EXERCISE OBJECTIVE
Scan the records below for the string "decide" and return every line where it appears.

************

-- ==== Sys2Proof/Tests/Slice0.lean ====
section
/-! SUPPORT. Tests: words decode as their encodings say, ill-formed terms are refused, single steps, and for each statement a state
that meets its hypotheses. -/
open Sys2Proof Sys2Proof.Machine Sys2Proof.Machine.Claims
namespace Sys2Proof.Tests
section
set_option Elab.async false


/-! ## Decoding: words written out from the encodings of spec/ -/
theorem test_decode_alu : ∀ p ∈ ([
  (0xC0000000, .nop ⟨true, true⟩), (0xC1C22C30, .addB32 ⟨true, true, 48, 34, 48, true, true⟩),
  (0x41322531, .subB32 ⟨false, true, 12, 34, 20, true, true⟩), (0xC10A2C32, .mulB32 ⟨true, true, 2, 34, 48, true, true⟩),
  (0xC1C308B3, .mulhS32 ⟨true, true, 48, 48, 34, true, true⟩), (0xC1322C34, .mulhN32 ⟨true, true, 12, 34, 48, true, true⟩),
  (0xC1522525, .minS32 ⟨true, true, 20, 34, 20, true, false⟩), (0xC1C30836, .minN32 ⟨true, true, 48, 48, 32, true, true⟩),
  (0xC188C517, .maxS32 ⟨true, true, 34, 12, 20, false, true⟩), (0xC10908B8, .maxN32 ⟨true, true, 2, 16, 34, true, true⟩),
  (0xC18B0029, .absS32 ⟨true, true, 34, 48, 0, true, false⟩), (0xC18B002A, .negS32 ⟨true, true, 34, 48, 0, true, false⟩),
  (0x41C2253B, .madB32 ⟨false, true, 48, 34, 20, true, true⟩), (0xC132243C, .idp4S8 ⟨true, true, 12, 34, 16, true, true⟩),
  (0xC188C32D, .idp4N8 ⟨true, true, 34, 12, 12, true, false⟩)] : List (Word × Instr)), decodeWord p.1 = .ok p.2 := by decide +kernel

theorem test_decode_alu64 : ∀ p ∈ ([
  (0xC2C30530, .addB64 ⟨true, true, 48, 48, 20, true, true⟩), (0x825028B1, .subB64 ⟨true, false, 20, 2, 34, true, true⟩),
  (0x82522532, .mulB64 ⟨true, false, 20, 34, 20, true, true⟩), (0x82C0C333, .mulhS64 ⟨true, false, 48, 12, 12, true, true⟩),
  (0xC23048B4, .mulhN64 ⟨true, true, 12, 4, 34, true, true⟩), (0xC250C325, .minS64 ⟨true, true, 20, 12, 12, true, false⟩),
  (0xC2C30C36, .minN64 ⟨true, true, 48, 48, 48, true, true⟩), (0xC2314C37, .maxS64 ⟨true, true, 12, 20, 48, true, true⟩),
  (0xC28B00B8, .maxN64 ⟨true, true, 34, 48, 2, true, true⟩), (0xC2C30029, .absS64 ⟨true, true, 48, 48, 0, true, false⟩),
  (0xC252202A, .negS64 ⟨true, true, 20, 34, 0, true, false⟩), (0xC2C0C31B, .madB64 ⟨true, true, 48, 12, 12, false, true⟩)] : List (Word × Instr)), decodeWord p.1 = .ok p.2 := by decide +kernel

theorem test_decode_logic : ∀ p ∈ ([
  (0xC3C30C30, .andB32 ⟨true, true, 48, 48, 48, true, true⟩), (0xC3330331, .orB32 ⟨true, true, 12, 48, 12, true, true⟩),
  (0xC330CC32, .xorB32 ⟨true, true, 12, 12, 48, true, true⟩), (0xC308C533, .andnB32 ⟨true, true, 2, 12, 20, true, true⟩),
  (0xC3322334, .shlB32 ⟨true, true, 12, 34, 12, true, true⟩), (0xC3C02535, .shrB32 ⟨true, true, 48, 2, 20, true, true⟩),
  (0xC3530436, .sarB32 ⟨true, true, 20, 48, 16, true, true⟩), (0xC35228B7, .rolB32 ⟨true, true, 20, 34, 34, true, true⟩),
  (0xC38228B8, .andB64 ⟨true, true, 32, 34, 34, true, true⟩), (0xC3114339, .orB64 ⟨true, true, 4, 20, 12, true, true⟩),
  (0xC33048BA, .xorB64 ⟨true, true, 12, 4, 34, true, true⟩), (0xC3C0C53B, .andnB64 ⟨true, true, 48, 12, 20, true, true⟩),
  (0xC351489C, .shlB64 ⟨true, true, 20, 20, 34, false, true⟩), (0xC3C20C3D, .shrB64 ⟨true, true, 48, 32, 48, true, true⟩),
  (0xC33148BE, .sarB64 ⟨true, true, 12, 20, 34, true, true⟩), (0xC3C2289F, .rolB64 ⟨true, true, 48, 34, 34, false, true⟩),
  (0xD5C30932, .shli ⟨true, true, 48, 48, true, true, 0, 50⟩), (0xD550CB3D, .shri ⟨true, true, 20, 12, true, true, 0, 61⟩),
  (0xD58A2C3B, .sari ⟨true, true, 34, 34, true, false, 0, 59⟩), (0x95C14F3D, .roli ⟨true, false, 48, 20, true, true, 0, 61⟩)] : List (Word × Instr)), decodeWord p.1 = .ok p.2 := by decide +kernel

************

WRITTEN REPLY
  (0xC188C32D, .idp4N8 ⟨true, true, 34, 12, 12, true, false⟩)] : List (Word × Instr)), decodeWord p.1 = .ok p.2 := by decide +kernel
  (0xC252202A, .negS64 ⟨true, true, 20, 34, 0, true, false⟩), (0xC2C0C31B, .madB64 ⟨true, true, 48, 12, 12, false, true⟩)] : List (Word × Instr)), decodeWord p.1 = .ok p.2 := by decide +kernel
  (0xD58A2C3B, .sari ⟨true, true, 34, 34, true, false, 0, 59⟩), (0x95C14F3D, .roli ⟨true, false, 48, 20, true, true, 0, 61⟩)] : List (Word × Instr)), decodeWord p.1 = .ok p.2 := by decide +kernel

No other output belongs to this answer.